*Description of the task:* Please reproduce verbatim the lines below, from the first through the one with "AAC (0B). -/".

(Stored data entries)
/-- W5: a 16-bit push at SP = 00. -/
theorem test_push16_w5 :
    (let s := ({ State.reset with sp := 0x00#8 }).push16 0x1234#16
     s.read 0x0100#16 == 0x12#8 && s.read 0x01FF#16 == 0x34#8 && s.sp == 0xFE#8 && s.pulled16 == 0x1234#16) = true := by
  decide

/-- 20_memory.md R59: BRK's accesses in order; the status is stored after the vector is read. -/
theorem test_accesses_brk :
    executeAccesses .brk { State.reset with pc := 0xC007#16 } =
      [.write 0x01FD#16 0xC0#8, .write 0x01FC#16 0x06#8, .read 0xFFFE#16, .read 0xFFFF#16, .write 0x01FB#16 0x34#8] := by decide

/-- 20_memory.md R58: the operand byte of an Immediate form is read once, of AND (29) and of AAC (0B). -/
theorem test_accesses_immediate :
    stepAccesses (machine [(0xC000, 0x29), (0xC001, 0x0F)]) = [.read 0xC000#16, .read 0xC001#16] ∧
    stepAccesses (machine [(0xC000, 0x0B), (0xC001, 0x0F)]) = [.read 0xC000#16, .read 0xC001#16] := by decide

/-- 60_exceptions.md R323: the bytes of the instruction, then the pointer and the operand; JMP Absolute reads no operand. -/
theorem test_accesses_trace :
    traceAccesses
        { machine [(0x0081, 0x00), (0x0082, 0x02), (0x0200, 0x5A), (0xC000, 0xA1), (0xC001, 0x80)] with x := 0x01#8 } =
      [.read 0xC000#16, .read 0xC001#16, .read 0x0081#16, .read 0x0082#16, .read 0x0200#16] ∧
    traceAccesses (machine [(0xC000, 0x4C), (0xC001, 0xF5), (0xC002, 0xC5)]) =
      [.read 0xC000#16, .read 0xC001#16, .read 0xC002#16] ∧
    traceAccesses (machine [(0xC000, 0x18)]) = [.read 0xC000#16] := by decide

/-- A store removes a cell or keeps the list in order. -/
theorem test_memory_canonical :
    Memory.write [(1, 0x11#8), (3, 0x33#8)] 2 0x22#8 = [(1, 0x11#8), (2, 0x22#8), (3, 0x33#8)] ∧
    Memory.write [(1, 0x11#8), (3, 0x33#8)] 3 0x00#8 = [(1, 0x11#8)] := by decide

/-- The word is fetched and run by the next step; the bits above `nbits` are 0. -/
theorem test_withFetchWord :
    (State.reset.withFetchWord 16 0x42A9).fetchInstr = .lda (.immediate 0x42#8) ∧
    (State.reset.withFetchWord 8 0xFFFF4C).fetchInstr = .jmp (.absolute 0x0000#16) := by decide

/-! Trace lines (95_test_vectors.md 2.10) -/

theorem test_trace_sta_zeroPage :
    traceText { machine [(0x0010, 0x77), (0xC000, 0x85), (0xC001, 0x10)] with a := 0x01#8 } =
      "C000  85 10     STA $10 = 77                    A:01 X:00 Y:00 P:34 SP:FD CYC:  0".toList := by decide

theorem test_trace_jmp_absolute :
    traceText (machine [(0xC000, 0x4C), (0xC001, 0xF5), (0xC002, 0xC5)]) =
      "C000  4C F5 C5  JMP $C5F5                       A:00 X:00 Y:00 P:34 SP:FD CYC:  0".toList := by decide

theorem test_trace_lda_absoluteX :
    traceText { machine [(0x0301, 0xAB), (0xC000, 0xBD), (0xC001, 0xFF), (0xC002, 0x02)] with x := 0x02#8 } =
      "C000  BD FF 02  LDA $02FF,X @ 0301 = AB         A:00 X:02 Y:00 P:34 SP:FD CYC:  0".toList := by decide

theorem test_trace_lda_indexedIndirect :
    traceText
        { machine [(0x0081, 0x00), (0x0082, 0x02), (0x0200, 0x5A), (0xC000, 0xA1), (0xC001, 0x80)] with x := 0x01#8 } =
      "C000  A1 80     LDA ($80,X) @ 81 = 0200 = 5A    A:00 X:01 Y:00 P:34 SP:FD CYC:  0".toList := by decide

theorem test_trace_lda_indirectIndexed :
    traceText (machine [(0x0089, 0x00), (0x008A, 0x03), (0x0300, 0x89), (0xC000, 0xB1), (0xC001, 0x89)]) =
      "C000  B1 89     LDA ($89),Y = 0300 @ 0300 = 89  A:00 X:00 Y:00 P:34 SP:FD CYC:  0".toList := by decide

theorem test_trace_lax_starred :
    traceText (machine [(0x0010, 0x55), (0xC000, 0xA7), (0xC001, 0x10)]) =
      "C000  A7 10    *LAX $10 = 55                    A:00 X:00 Y:00 P:34 SP:FD CYC:  0".toList := by decide

theorem test_trace_dot_position :
    traceText { machine [(0xC000, 0xEA)] with clock := 113 } =
      "C000  EA        NOP                             A:00 X:00 Y:00 P:34 SP:FD CYC:339".toList := by decide

/-! Reset, harness, debug commands (95_test_vectors.md 2.11) -/

/-- V-RS1. -/
theorem test_reset_rs1 :
    resetCpu
        { machine [(0x0200, 0x5A)] with
          pc := 0x1234#16, a := 0x55#8, p := 0xFF#8, sp := 0x10#8, clock := 999, unimpl := some (.lax, 0xA7#8) } =
      machine [(0x0200, 0x5A)] := by decide

/-- V-RS3: the first step fetches from C000. -/
theorem test_reset_rs3 :
    stepGives (machine [(0xC000, 0xE8), (0xFFFC, 0x00), (0xFFFD, 0x80)]) (fun t => t.pc == 0xC001#16 && t.x == 0x01#8) = true := by
  decide

/-- Host parameters of the tests: the compare width takes PC's four digits; the program is all NOP. -/
def testParams (log : List Text) : HarnessParams :=
  { traceCompareWidth := 4, referenceLogPath := ['l'], files := [(['l'], log)], memInit := load [(0xC000, 0xEA), (0xC001, 0xEA)] }

/-- V-HN1. -/
theorem test_harness_hn1 :
    (let ss : Session := ⟨{ State.reset with a := 0x55#8 }, .idle, false⟩
     harnessTest { testParams [] with files := [] } 1 ss == (ss, .missingLog)) = true := by decide

/-- V-HN2: line 2 is recorded, its instruction runs, line 3 is not read. -/
theorem test_harness_hn2 :
    (let r := harnessLoop 4 ["C000\n".toList, "9999\r\n".toList, "8888\n".toList] 1 0 (machine [(0xC000, 0xEA), (0xC001, 0xEA)]) []
     r.1.pc == 0xC002#16 && r.2.map (fun m => (m.line, m.ref)) == [(2, "9999".toList)]) = true := by decide

/-- R335, R336: the harness ends in Done at power-on state. -/
theorem test_harness_done :
    (let r := harnessTest (testParams ["C000\n".toList]) 1 ⟨State.reset, .idle, false⟩
     r.1.phase == .done && r.1.cpu == create (testParams []).memInit && r.2.success) = true := by decide

/-- V-HN1: a session starts Idle and stays so when the log is missing. -/
theorem test_session_starts_idle :
    (harnessTest { testParams [] with files := [] } 1 (Session.start [])).1.phase = .idle := by decide

/-- V-DB1, V-DB2, V-DB4, V-DB5. -/
theorem test_debug_commands :
    parseCommand "goto 8000".toList = .goto 0x8000#16 ∧ parseCommand "goto xyz".toList = .gotoBad ∧
    parseCommand "next abc".toList = .next 1 ∧ parseCommand "next 12".toList = .next 12 ∧
    parseCommand "frobnicate".toList = .unknown ∧ parseCommand "rs".toList = .reset := by decide

/-- R356 (c): the run ends with the step of an undocumented opcode. -/
theorem test_run_ends_at_unimplemented :
    (let r := runUntil (some 0xC009#16) 5 (machine [(0xC000, 0x02)])
     r.2 == .unimplemented && r.1.pc == 0xC001#16 && r.1.unimpl == some (.kil, 0x02#8)) = true := by decide
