-- ==== Sys2Proof/Syntax.lean ====
section
/-! DEFINITION. The commands of the part: one constructor for each row of spec/opcode_table.json. A command that is a
register access carries who makes it (q), the unit it addresses and the word written (w); a command that reports an event of
the part's surroundings carries the data that the event brings. -/

set_option genSizeOfSpec false

namespace Sys2Proof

*Answer to this task:*
/-- W5: a 16-bit push at SP = 00. -/
theorem test_push16_w5 :
    (let s := ({ State.reset with sp := 0x00#8 }).push16 0x1234#16
     s.read 0x0100#16 == 0x12#8 && s.read 0x01FF#16 == 0x34#8 && s.sp == 0xFE#8 && s.pulled16 == 0x1234#16) = true := by
  decide

/-- 20_memory.md R59: BRK's accesses in order; the status is stored after the vector is read. -/
theorem test_accesses_brk :
    executeAccesses .brk { State.reset with pc := 0xC007#16 } =
      [.write 0x01FD#16 0xC0#8, .write 0x01FC#16 0x06#8, .read 0xFFFE#16, .read 0xFFFF#16, .write 0x01FB#16 0x34#8] := by decide

/-- 20_memory.md R58: the operand byte of an Immediate form is read once, of AND (29) and of AAC (0B). -/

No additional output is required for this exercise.